I was very excited when I heard about the launch of Amazon Transcribe and Amazon Comprehend. These machine learning (ML) application services provide pre-trained deep learning-based models as ready-to-use APIs. Amazon Transcribe performs automatic speech recognition(ASR) to transcribes audio into text. Amazon Comprehend provides a range of natural language processing (NLP) services such as entity extraction and sentiment analysis. With the help of these two services, you can now quickly put together an architecture that produces this searchable database of podcasts.
In this blog post, I’ll walk you through how you can build a serverless podcast indexing application. When you do a keyword search in this application, it will show you which episodes your keyword appears in and where it appears in the full text transcript. It also will give you a link to the spot in the audio where the keyword was mentioned. In addition, it can analyze a specific podcast feed and visualize keywords and entities mentioned across episodes in that feed. For example, you can use it to compare the frequency of episodes that mention “containers” compared to “serverless”. Furthermore, after an index is built, there are many things you can build on top of this data to further extend this application. For example, you may apply machine learning algorithms to build a podcast recommendation engine, so that the podcasts you like the most can be used to identify others that you might find interesting.
Note: This demo is designed to stay within the limits of the AWS Free Tier for AWS Lambda, AWS Step Functions, Amazon Elasticsearch Service (Amazon ES), and Amazon Transcribe. As of this writing, if your account is not eligible for the Free Tier, running a single transcribe job and running the Elasticsearch cluster for about 2 hours will generate less than $2.00 in charges.

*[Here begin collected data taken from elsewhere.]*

/-- R218: the engine's copy of a request's record, with the rest of what it holds for the slot. -/
structure Slot where
  state : Nat
  part : Nat
  reqId : Nat
  ring : Nat
  flags : Nat
  promptLen : Nat
  maxNew : Nat
  reserve : Nat
  len : Nat
  gen : Nat
  matched : Nat
  deadline : Nat
  tokLog : Nat
  framesAt : Nat
  counts : Nat
  stops : Nat
  temp : Nat
  topK : Nat
  topP : Nat
  minP : Nat
  rep : Nat
  pres : Nat
  freq : Nat
  stream : Nat
  expiry : Nat
  reserved : Nat
  /-- R216: the frame of each block; 0xFFFFFFFF where the block has none. -/
  frames : List Nat
  /-- Blocks published, matched or found duplicate so far, as the node of each. -/
  published : List Nat
  /-- Highest position written in this exposure plus one, or 0. -/
  wrote : Nat
  endCode : Nat
  /-- End code met outside an exposure, which a void does not discard. -/
  heldCode : Nat
  served : Bool
  everRun : Bool
  cancel : Bool
  noRecords : Bool
  /-- Drawer frames of a parked cache, each with the block it holds (R244). -/
  drawer : List (Nat × Nat)
  parkTtl : Nat
  oldReserve : Nat
  /-- Codes of the exposure that `endCode` outranks; they go to the error log (R18). -/
  lesser : List Nat
  /-- LAT_END reached the request while it was MOVING (R247). -/
  endAfter : Bool
  deriving DecidableEq, Repr

/-- A free slot. [DESIGN CHOICE, log entry 3] -/
def Slot.init : Slot :=
  { state := 0, part := 0, reqId := 0, ring := 0, flags := 0, promptLen := 0, maxNew := 0, reserve := 0, len := 0, gen := 0,
    matched := 0, deadline := 0, tokLog := 0, framesAt := 0, counts := 0, stops := 0, temp := 0, topK := 0, topP := 0,
    minP := 0, rep := 0, pres := 0, freq := 0, stream := 0, expiry := 0, reserved := 0, frames := [], published := [],
    wrote := 0, endCode := 0, heldCode := 0, served := false, everRun := false, cancel := false, noRecords := false, drawer := [],
    parkTtl := 0, oldReserve := 0, lesser := [], endAfter := false }

/-- A ring pair at run time (R276, R291); the table entry in memory holds the E fields as well. -/
structure Ring where
  state : Nat
  err : Nat
  sqBase : Nat
  sqLog2 : Nat
  cqLog2 : Nat
  cqBase : Nat
  kind : Nat
  winBase : Nat
  win4k : Nat
  sqHead : Nat
  cqTail : Nat
  sqTailSeen : Nat
  cqHeadSeen : Nat
  handed : Nat
  finals : Nat
  disabling : Bool
  /-- A completion record's write was uncorrectable: the ring's requests end as in R278 (R403). -/
  recordUe : Bool
  deriving DecidableEq, Repr

/-- A disabled ring. [DESIGN CHOICE, log entry 3] -/
def Ring.init : Ring :=
  { state := 0, err := 0, sqBase := 0, sqLog2 := 0, cqLog2 := 0, cqBase := 0, kind := 0, winBase := 0, win4k := 0,
    sqHead := 0, cqTail := 0, sqTailSeen := 0, cqHeadSeen := 0, handed := 0, finals := 0, disabling := false, recordUe := false }

/-! ### UCIe (R24–R32) -/

/-- A message a sender keeps: until acknowledged (WR), completed (RD_REQ) or delivered. `delivered`: has it been sent; of a message in
flight: has its answer come. -/
structure UcieMsg where
  hdr : UcieHdr
  data : List Byte
  resends : Nat
  delivered : Bool
  deriving DecidableEq, Repr

/-- A complete message that the receiver of a module holds until it returns the message's cells (R29, R31): TYPE, TAG, class, cells,
and did it come before the latest retrain. -/
structure UcieGot where
  typ : Nat
  tag : Nat
  cls : Nat
  cells : Nat
  old : Bool
  deriving DecidableEq, Repr
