-- ==== Sys2Proof/Machine/Ops.lean ====
section
/-! DEFINITION. Ops: the named operations over registers, memory, time, the error log and the counters, which every
meaning calls. -/

namespace Sys2Proof.Machine

/-! ### Registers (R5–R9, R12) -/

/-- FAB_PORT_CFG's reset kinds: CLIENT for E0, PAIR for E7, CIRCUIT for E1–E6 (R346). -/
def resetKind (e : Nat) : Nat := if e = 0 then 1 else if e = 7 then 3 else 2

/-- Reset value of one field of register `j` in instance `i` of a block. [DESIGN CHOICE, log entry 3] -/
def fieldReset (r : RegSpec) (f : FieldSpec) (i j : Nat) : Nat :=
  if r.name = "FAB_PORT_CFG" ∧ (f.name = "KIND_A" ∨ f.name = "KIND_B") then resetKind i
  else if r.name = "GLOBAL_UCIE_STAT" ∧ f.name = "ACTIVE" then (if j = 0 then 0xFFFFFF else 0xF)
  else f.reset

/-- A word with bits `[lo + w - 1 : lo]` set to `x`. -/
def fieldPut (v : Word64) (lo w x : Nat) : Word64 :=
  (v &&& ~~~(BitVec.ofNat 64 (2 ^ w - 1) <<< lo)) ||| (BitVec.ofNat 64 (x % 2 ^ w) <<< lo)

/-- Bits `[lo + w - 1 : lo]` of a word. -/
def fieldOf (v : Word64) (lo w : Nat) : Nat := bitsOf v.toNat lo w

/-- Reset value of a whole register. -/
def regResetWord (r : RegSpec) (i j : Nat) : Word64 :=
  r.fields.foldl (fun v f => fieldPut v f.lo f.w (fieldReset r f i j)) 0

/-- The register blocks with their first address, so that an address names its block. -/
def allBlocks : List Block := [.global, .plate, .cluster, .hbm, .port, .timer, .sec, .pwr, .dens, .part]

/-- The instance of block `b` that holds an address. -/
def blockHolds (b : Block) (addr : Nat) : Option Nat :=
  let base := blockBase b 0
  if addr < base then none
  else
    let i := (addr - base) / blockStride b
    if i < blockCount b then some i else none

/-- The register of a block at an offset, and which of its array. -/
def regAtOff (off : Nat) : List RegSpec → Option (RegSpec × Nat)
  | [] => none
  | r :: rs =>
    if r.off ≤ off ∧ (if r.stride = 0 then off = r.off else (off - r.off) % r.stride = 0 ∧ (off - r.off) / r.stride < r.count)
    then some (r, if r.stride = 0 then 0 else (off - r.off) / r.stride) else regAtOff off rs

/-- A register as an address names it: block, instance, specification, index in its array. -/
structure RegAt where
  blk : Block
  inst : Nat
  spec : RegSpec
  idx : Nat
  deriving DecidableEq, Repr

/-- The register at a device address, if one is there (R6, R12). -/
def findReg (addr : Nat) : Option RegAt :=
  allBlocks.findSome? (fun b =>
    match blockHolds b addr with
    | none => none
    | some i =>
      match regAtOff (addr - blockBase b i) (blockRegs b) with
      | none => none
      | some (r, j) => some ⟨b, i, r, j⟩)

/-- What an unlisted register reads as: its reset value; 0 where no register is (R6). -/
def regDefault (addr : Nat) : Word64 :=
  match findReg addr with
  | none => 0
  | some r => regResetWord r.spec r.inst r.idx

/-- A register's stored value. -/
def State.reg (s : State) (addr : Nat) : Word64 := smapGet regDefault addr s.regs

/-- A register's stored value replaced. -/
def State.setReg (s : State) (addr : Nat) (v : Word64) : State := { s with regs := smapSet regDefault addr v s.regs }

/-- Field `f` of array register `j` in block instance `i`. -/
def State.get (s : State) (f : Fld) (i j : Nat) : Nat := fieldOf (s.reg (fldAddr f i j)) f.lo f.w

/-- The engine sets a field. -/
def State.put (s : State) (f : Fld) (i j v : Nat) : State :=
  s.setReg (fldAddr f i j) (fieldPut (s.reg (fldAddr f i j)) f.lo f.w v)

/-- A field raised by `d`, saturating at the field's maximum. -/
def State.bump (s : State) (f : Fld) (i j d : Nat) : State := s.put f i j (satAdd (s.get f i j) d (2 ^ f.w - 1))

/-- A field of a block that has one instance. -/
def State.g (s : State) (f : Fld) : Nat := s.get f 0 0

/-! ### Sparse parts -/

/-- Plate `p`. -/
def State.plate (s : State) (p : Nat) : Plate := smapGet (fun _ => Plate.init) p s.plates
/-- Plate `p` replaced. -/
def State.setPlate (s : State) (p : Nat) (x : Plate) : State := { s with plates := smapSet (fun _ => Plate.init) p x s.plates }
/-- Partition `n`. -/
def State.prt (s : State) (n : Nat) : Part := smapGet (fun _ => Part.init) n s.parts
/-- Partition `n` replaced. -/
def State.setPrt (s : State) (n : Nat) (x : Part) : State := { s with parts := smapSet (fun _ => Part.init) n x s.parts }
/-- Context `c`. -/
def State.ctx (s : State) (c : Nat) : Ctx := smapGet (fun _ => Ctx.init) c s.ctxs
/-- Context `c` replaced. -/
def State.setCtx (s : State) (c : Nat) (x : Ctx) : State := { s with ctxs := smapSet (fun _ => Ctx.init) c x s.ctxs }
/-- Request slot `q`. -/
def State.slot (s : State) (q : Nat) : Slot := smapGet (fun _ => Slot.init) q s.slots
/-- Request slot `q` replaced. -/
def State.setSlot (s : State) (q : Nat) (x : Slot) : State := { s with slots := smapSet (fun _ => Slot.init) q x s.slots }
/-- Ring `r`. -/
def State.ring (s : State) (r : Nat) : Ring := smapGet (fun _ => Ring.init) r s.rings
/-- Ring `r` replaced. -/
def State.setRing (s : State) (r : Nat) (x : Ring) : State := { s with rings := smapSet (fun _ => Ring.init) r x s.rings }
/-- Semaphore `i` of plate `p` (R148). -/
def State.sem (s : State) (p i : Nat) : Nat := smapGet (fun _ => 0) i (s.plate p).sems
/-- Semaphore `i` of plate `p` set. -/
def State.setSem (s : State) (p i v : Nat) : State :=
  s.setPlate p { s.plate p with sems := smapSet (fun _ => 0) i v (s.plate p).sems }

/-! ### Memory (R10) -/

/-- First address of the Drawer range. -/
def drawerBase : Nat := 0x010000000000
/-- First address of the tray windows. -/
def trayBase : Nat := 0x020000000000
/-- Bytes of a tray window. -/
def trayWin : Nat := 0x00800000
/-- First address of the doorbell pages. -/
def doorbellBase : Nat := 0x030000000000
/-- First address of the registers. -/
def regionRegs : Nat := 0x0F0000000000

Here’s a high-level diagram of the architecture:
A quick overview of the AWS services used in this application:
- Amazon Transcribe: Converts the audio files into a text transcription, including the timestamp of each word spoken. The demo also uses two cool features of Amazon Transcribe: speaker identification and custom vocabularies.
- Amazon Comprehend: Find insights and relationships in text using natural language processing (NLP). It can extract key phrases, places, people, brands, and events.
- AWS Step Functions: Coordinates the workflow of processing the podcasts and scheduling Lambda functions.
- AWS Lambda: Provides a serverless compute platform to handle the application logic, in this case written in Python.
- Amazon Elasticsearch Service: Provides a managed Elasticsearch cluster for searching the podcast transcripts.
- Amazon Cognito: Provides user authentication for the Kibana user interface to Amazon ES.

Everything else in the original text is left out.